_Exercise objective:_ The expected answer is the set of lines in the data below between the line holding "atomicEngineGrant (cluster : Nat)" and the line holding "degrade (pkg die cluster : Nat)", inclusive, written out exactly.

_Available data:_

/-- Every row of spec/opcode_table.json. The instructions come first, then the events, each in the table's order. -/
inductive Instr where
  | abort (imm : BitVec 8)
  | acopy (dir : Dir) (counted : Bool) (d a c : Opnd) (g : Guard)
  | actv (f : L2u) (t : Fin 8) (ftz : Bool)
  | and (f : Rrr)
  | andLong (f : L2)
  | atom (op : AtomOp) (space : Space3) (ty : AtomTy) (ord : AtomOrd) (d a b c : Opnd) (g : Guard)
  | bar (span : Bool)
  | bfi (f : L3)
  | bfx (f : L3) (ty : W32Ty)
  | binit (a b : Opnd) (pa : Perm) (g : Guard)
  | bkpt (imm : BitVec 10)
  | bra (u : Bool) (f : Br)
  | brev (f : Rr)
  | brevLong (f : L2u)
  | brx (a : BitVec 7) (g : BitVec 3)
  | call (f : Br)
  | chload (k : Fin 4) (f : L2a)
  | chrun (f : L3) (k : Fin 4)
  | ckick (a b : Opnd) (pa : Perm) (g : Guard)
  | clz (f : Rr)
  | clzLong (f : L2u)
  | commit
  | cos (f : Rr)
  | cosLong (f : L2u) (ftz : Bool)
  | cvt (f : L2u) (rnd : Rnd) (dt st : CvtTy)
  | cwait (f : L2a)
  | dadd (f : L2) (m : FMod)
  | declw (slot : Fin 8) (a b : Opnd) (g : Guard)
  | dfma (f : L3) (m : FMod)
  | exit (g : BitVec 3)
  | exp2 (f : Rr)
  | exp2Long (f : L2u) (ftz : Bool)
  | fadd (f : Rrr)
  | faddLong (f : L2) (m : FMod)
  | fclass (f : L2u) (ty : FloatTy)
  | fcmp (f : L2) (ty : FloatTy) (cmp : FCmp)
  | fence (kind : FenceKind) (scope : Scope)
  | ffma (f : L3) (m : FMod)
  | fmax (f : Rrr)
  | fmaxLong (f : L2) (ftz : Bool)
  | fmin (f : Rrr)
  | fminLong (f : L2) (ftz : Bool)
  | fmul (f : Rrr)
  | fmulLong (f : L2) (m : FMod)
  | frnd (f : L2u) (ty : FloatTy) (m : FMod) (exact : Bool)
  | fsub (f : Rrr)
  | fsubLong (f : L2) (m : FMod)
  | getsr (d : Opnd) (sr : BitVec 8) (g : Guard)
  | glaze (op : GlazeOp) (pair : Fin 4) (a b : Opnd) (g : Guard)
  | halfmad (f : L3) (ty : HalfTy) (m : FMod)
  | iabs (f : Rr)
  | iabsLong (f : L2u) (ty : AbsTy)
  | iadd (f : Rrr)
  | iaddLong (f : L2) (ty : IntTy)
  | iaddc (d a b : Opnd) (pa : Perm) (k : Carry) (g : Guard)
  | icmp (f : L2) (ty : IntTy) (cmp : ICmp)
  | ifence
  | imad (f : L3) (ty : W32Ty)
  | imadw (f : L3) (cout : BitVec 3)
  | imax (f : Rrr)
  | imaxLong (f : L2) (ty : IntTy)
  | imin (f : Rrr)
  | iminLong (f : L2) (ty : IntTy)
  | imul (f : Rrr)
  | imulLong (f : L2) (ty : W32Ty)
  | imulhi (f : Rrr)
  | imulhiLong (f : L2) (ty : W32Ty)
  | isub (f : Rrr)
  | isubLong (f : L2) (ty : IntTy)
  | isubb (d a b : Opnd) (pa : Perm) (k : Carry) (g : Guard)
  | kstep
  | ld (f : Mi)
  | ldLong (space : Space) (ty : MType) (acq : Bool) (f : L2u) (off : BitVec 8)
  | ldact (t : Fin 8) (f : L2a)
  | lea (f : L3) (ty : LeaTy)
  | log2 (f : Rr)
  | log2Long (f : L2u) (ftz : Bool)
  | logic3 (f : L3) (fn : BitVec 8)
  | loop (n : Fin 3) (words : BitVec 8) (count : LoopCount)
  | ltag (d a : Opnd) (g : Guard)
  | matchLanes (f : L2u) (ty : BitTy) (whole : Bool)
  | mclr (t : BitVec 2)
  | meet (f : Br)
  | mma (f : L2a)
  | mov (f : Rr)
  | movLong (f : L2u) (ty : BitTy)
  | movi (d : Opnd) (imm : Word)
  | mrd (f : L2u) (t : BitVec 2)
  | mwm (d : BitVec 7) (t : BitVec 2)
  | nop
  | or (f : Rrr)
  | orLong (f : L2)
  | plop (d a b : Opnd) (lut : BitVec 4) (g : Guard)
  | pmov (mode : PmovMode) (f : L2u)
  | popc (f : Rr)
  | popcLong (f : L2u)
  | qfeat (d : Opnd) (g : Guard)
  | qswz (f : L2) (ty : BitTy)
  | rcp (f : Rr)
  | rcpLong (f : L2u) (ftz : Bool)
  | red (op : RedOp) (space : Space3) (ty : AtomTy) (rel : Bool) (f : L2ab)
  | redux (f : L2u) (m : ReduxMod)
  | ret (a : BitVec 7) (g : BitVec 3)
  | rng (d : Opnd) (a : PermOpnd) (g : Guard)
  | rsq (f : Rr)
  | rsqLong (f : L2u) (ftz : Bool)
  | rte
  | sar (f : Shi)
  | sarLong (f : L2) (ty : ShiftTy)
  | scan (f : L2u) (m : ReduxMod) (excl : Bool)
  | sel (f : L3) (ty : BitTy)
  | setsr (sr : BitVec 8) (f : L2a)
  | setxi (imm : BitVec 10)
  | setxiS (sreg : BitVec 5) (imm : BitVec 10)
  | shfl (f : L2) (ty : BitTy) (isXor : Bool)
  | shl (f : Shi)
  | shlLong (f : L2) (ty : ShiftTy)
  | shr (f : Shi)
  | shrLong (f : L2) (ty : ShiftTy)
  | sin (f : Rr)
  | sinLong (f : L2u) (ftz : Bool)
  | snap
  | sqrt (f : Rr)
  | sqrtLong (f : L2u) (ftz : Bool)
  | st (f : Mi)
  | stLong (space : Space) (ty : MType) (rel : Bool) (f : L2ab) (off : BitVec 8)
  | tanh (f : Rr)
  | tanhLong (f : L2u) (ftz : Bool)
  | tcopy (m : TcMod) (f : L3)
  | trap (imm : BitVec 10)
  | tryTx (lane : Bool) (off : BitVec 19)
  | vote (mode : VoteMode) (d a : Opnd) (g : Guard)
  | wadd (t : BitVec 4) (signed : Bool) (f : L2ab)
  | waitaddr (space : Space3) (wide acq : Bool) (f : L2)
  | wake (space : Space3) (f : L2a)
  | wcfg (t : BitVec 4) (log2count : Option (Fin 11)) (g : Guard)
  | wcut (t : BitVec 4) (f : L2u)
  | wfind (t : BitVec 4) (f : L2u)
  | wget (t : BitVec 4) (f : L2u)
  | wload (t : BitVec 4) (f : L2a)
  | wpre (t : BitVec 4) (f : L2u)
  | wsave (t : BitVec 4) (f : L2a)
  | wset (t : BitVec 4) (scale : Option (BitVec 8)) (f : L2ab)
  | wsum (t : BitVec 4) (d : Opnd) (g : Guard)
  | xor (f : Rrr)
  | xorLong (f : L2)
  | yieldTurn
  -- events
  | issueSelect (core q : Nat)
  | ageingLimit (core q : Nat)
  | entryReady (core eid : Nat)
  | registerFill (block warp : Nat) (cls : RegClass) (r piece : Nat)
  | trapEntry (block warp : Nat)
  | commitPoint (block warp : Nat)
  | atomicEngineGrant (cluster : Nat)
  | translationWalk (block warp tag : Nat)
  | copyPart (copy part : Nat)
  | requestEngineIssue (core : Nat)
  | reservationGrant (cluster : Nat)
  | matrixChunk (core op : Nat)
  | rowFinal (core op : Nat)
  | tableFlip (core ctx t : Nat)
  | chainSlotFlip (core ctx k : Nat)
  | sumTreeUnitComplete (core : Nat)
  | watchdog (core : Nat)
  | waitaddrContinue (block warp path : Nat)
  | spuriousWakeup (block warp path : Nat)
  | uncorrectableError (block : Nat) (entry : Option Nat)
  | correctedError (pkg : Nat) (kind : BucketKind) (index : Nat)
  | bucketLeak (pkg : Nat) (kind : BucketKind) (index : Nat)
  | launchPacket (fn q : Nat)
  | launchAccept (fn q : Nat)
  | blockDispatch (launch : Nat)
  | blockRefill (launch : Nat)
  | blockEnd (block : Nat)
  | launchComplete (launch : Nat)
  | idleTimer (cluster : Nat)
  | clusterWakeComplete (cluster : Nat)
  | stepEnd (launch : Nat)
  | coreHalt (core : Nat)
  | contextSaveComplete (core ctx : Nat)
  | icacheFill (block : Nat) (line : BitVec 64)
  | hostWrite (kind : MemKind) (addr : Nat) (bytes : List Byte)
  | snapshotPin (pkg : Nat)
  | tokenArrive (pkg serial : Nat)
  | tokenReturn (pkg serial : Nat)
  | frequencyTimestamp (group : List Nat) (step : Nat)
  | linkDown (pkg : Nat) (link : LinkId)
  | deviceReset
  | firmwareApply (pkg : Nat)
  | spdmMeasurement (pkg : Nat) (request : BitVec 64)
  | evvalWrite (fn : Nat) (high : Word)
  | evaddWrite (fn : Nat) (high : Word)
  | frespRetry (fn slot tag : Nat)
  | frespDecline (fn slot tag : Nat)
  | registerWrite (fn offset : Nat) (value : Word)
  | ctxcreate (fn : Nat)
  | ctxdestroy (fn : Nat)
  | inval (fn : Nat)
  | seal (fn : Nat)
  | preempt (fn : Nat)
  | resume (fn : Nat)
  | linfo (fn : Nat)
  | cinfo (fn : Nat)
  | grant (fn slot watts minStep : Nat) (boost : Bool)
  | envelope (pkg watts : Nat)
  | bucket (pkg : Nat) (kind : BucketKind) (index : Nat) (set : BucketSet)
  | idlecount (pkg count : Nat)
  | degrade (pkg die cluster : Nat)
  | restore (pkg die cluster : Nat)
  | spare (pkg die core bank : Nat)
  | drain (pkg die cluster : Nat)
  | drainComplete (cluster : Nat)
  | testpkg (pkg die cluster : Nat) (image : List Byte)
  | snapread (pkg : Nat) (target : SnapTarget)
  | energy (pkg fn : Nat) (target : EnergyTarget)
  | tokinit (pkg count : Nat)
  | floor (pkg : Nat)
  | fwload (pkg : Nat) (image : List Byte)
  | events (pkg start : Nat)
  | tokenSend (pkg dest : Nat) (link : Fin 16)
  | clusterGated (cluster : Nat)
  | accessPerformed (block warp serial : Nat)
  | fqheadWrite (fn slot : Nat) (value : BitVec 12)
  | badop (fn : Nat)
  | unknownCommand (pkg code : Nat)
  deriving DecidableEq, Repr, Inhabited
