-- ==== Sys2Proof/Machine/State.lean ====
section
/-! DEFINITION. The state of the device as plain data, and the state right after reset. -/

namespace Sys2Proof.Machine

open Sys2Proof

/-- Memory: bytes by address, addresses strictly rising, no byte 0 listed. An unlisted byte reads 0. -/
abbrev Memory := List Host.Cell

/-- Why a step stops. -/
inductive Fault where
  /-- Raised by `exec` for an instruction row when no path has been chosen to issue it. SAFE: the device issues
  nothing but what ISSUE_SELECT chose, so no run of the device reaches it. -/
  | noIssuingPath
  deriving DecidableEq, Repr

/-- Why a step has no meaning. -/
inductive Refusal where
  /-- Raised by an arm of `exec` that is not modelled yet. SAFE: nothing can be proved of what follows. -/
  | notModelled (mnemonic : String)
  deriving DecidableEq, Repr

/-! ### Value store (03) -/

/-- State of an entry (R35, R37). -/
inductive EState where
  | pending | ready | abandoned
  deriving DecidableEq, Repr, Inhabited

/-- A source in a lineage key (R39): an entry by class and identity (0 is the zero entry), or an operand code with
the value it delivers (inline constants carry 0). -/
inductive KSrc where
  | entry (cls : RegClass) (eid : Nat)
  | code (c : BitVec 8) (value : Word)
  deriving DecidableEq, Repr, Inhabited

/-- The memory field of a load key (R46). -/
structure MemKey where
  space : Space
  size : Nat
  fmt : Nat
  geom : Nat
  off : Nat
  owner : Nat
  deriving DecidableEq, Repr, Inhabited

/-- A lineage key (R39). -/
structure Key where
  op : Nat
  mod : Nat
  width : Nat
  srcs : List KSrc
  perms : List (BitVec 8)
  imm : Nat
  version : Option (Nat × Nat)
  ctx : Word
  saggar : Bool
  mem : Option MemKey
  ident : Option (Nat × List Word)
  /-- Classes of the destinations: the class of each result entry. -/
  dsts : List RegClass
  deriving DecidableEq, Repr, Inhabited

/-- Who produces an entry (R37, R50): a warp, whether it adopted the production, and the serial number at which it did. -/
structure Producer where
  block : Nat
  warp : Nat
  adopted : Bool
  since : Nat := 0
  deriving DecidableEq, Repr, Inhabited

/-- An entry of a core's value store (R34, R35). `eid` is its identity, never reused. -/
structure Entry where
  eid : Nat
  cls : RegClass
  index : Nat
  gen : BitVec 3
  size : Nat
  value : List Word
  st : EState
  /-- The value has been computed; it becomes readable when the entry is ready. -/
  known : Bool
  /-- Cycle of its quadrant at which a VEC result is ready (R98); `none` for the other classes. -/
  due : Option Nat
  /-- Flags raised, in the bit order of `WSTAT`. -/
  flags : Word
  verified : Bool
  /-- A lineage-bearing result of a saggar launch: its lanes are compared before it is ready (R41, R258). -/
  bearing : Bool := false
  key : Option Key
  /-- The instruction that the key record describes (R50), with the registers it named resolved to entries. -/
  insn : Option (Word × Word)
  poison : Bool
  /-- Which result of its instruction it is, counted from 0. -/
  part : Nat
  ctx : Word
  producer : Producer
  /-- Warps that take the flags when it becomes ready (R44), with the serial number at which each joined. -/
  bound : List (Nat × Nat × Nat)
  /-- A pending entry whose count has reached 0 (R37). -/
  dead : Bool
  /-- A private entry of a restored register that takes the value of another entry when that is ready (R55). -/
  copyOf : Option Nat
  deriving DecidableEq, Repr, Inhabited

_Response box:_
  | atomicEngineGrant (cluster : Nat)
  | translationWalk (block warp tag : Nat)
  | copyPart (copy part : Nat)
  | requestEngineIssue (core : Nat)
  | reservationGrant (cluster : Nat)
  | matrixChunk (core op : Nat)
  | rowFinal (core op : Nat)
  | tableFlip (core ctx t : Nat)
  | chainSlotFlip (core ctx k : Nat)
  | sumTreeUnitComplete (core : Nat)
  | watchdog (core : Nat)
  | waitaddrContinue (block warp path : Nat)
  | spuriousWakeup (block warp path : Nat)
  | uncorrectableError (block : Nat) (entry : Option Nat)
  | correctedError (pkg : Nat) (kind : BucketKind) (index : Nat)
  | bucketLeak (pkg : Nat) (kind : BucketKind) (index : Nat)
  | launchPacket (fn q : Nat)
  | launchAccept (fn q : Nat)
  | blockDispatch (launch : Nat)
  | blockRefill (launch : Nat)
  | blockEnd (block : Nat)
  | launchComplete (launch : Nat)
  | idleTimer (cluster : Nat)
  | clusterWakeComplete (cluster : Nat)
  | stepEnd (launch : Nat)
  | coreHalt (core : Nat)
  | contextSaveComplete (core ctx : Nat)
  | icacheFill (block : Nat) (line : BitVec 64)
  | hostWrite (kind : MemKind) (addr : Nat) (bytes : List Byte)
  | snapshotPin (pkg : Nat)
  | tokenArrive (pkg serial : Nat)
  | tokenReturn (pkg serial : Nat)
  | frequencyTimestamp (group : List Nat) (step : Nat)
  | linkDown (pkg : Nat) (link : LinkId)
  | deviceReset
  | firmwareApply (pkg : Nat)
  | spdmMeasurement (pkg : Nat) (request : BitVec 64)
  | evvalWrite (fn : Nat) (high : Word)
  | evaddWrite (fn : Nat) (high : Word)
  | frespRetry (fn slot tag : Nat)
  | frespDecline (fn slot tag : Nat)
  | registerWrite (fn offset : Nat) (value : Word)
  | ctxcreate (fn : Nat)
  | ctxdestroy (fn : Nat)
  | inval (fn : Nat)
  | seal (fn : Nat)
  | preempt (fn : Nat)
  | resume (fn : Nat)
  | linfo (fn : Nat)
  | cinfo (fn : Nat)
  | grant (fn slot watts minStep : Nat) (boost : Bool)
  | envelope (pkg watts : Nat)
  | bucket (pkg : Nat) (kind : BucketKind) (index : Nat) (set : BucketSet)
  | idlecount (pkg count : Nat)
  | degrade (pkg die cluster : Nat)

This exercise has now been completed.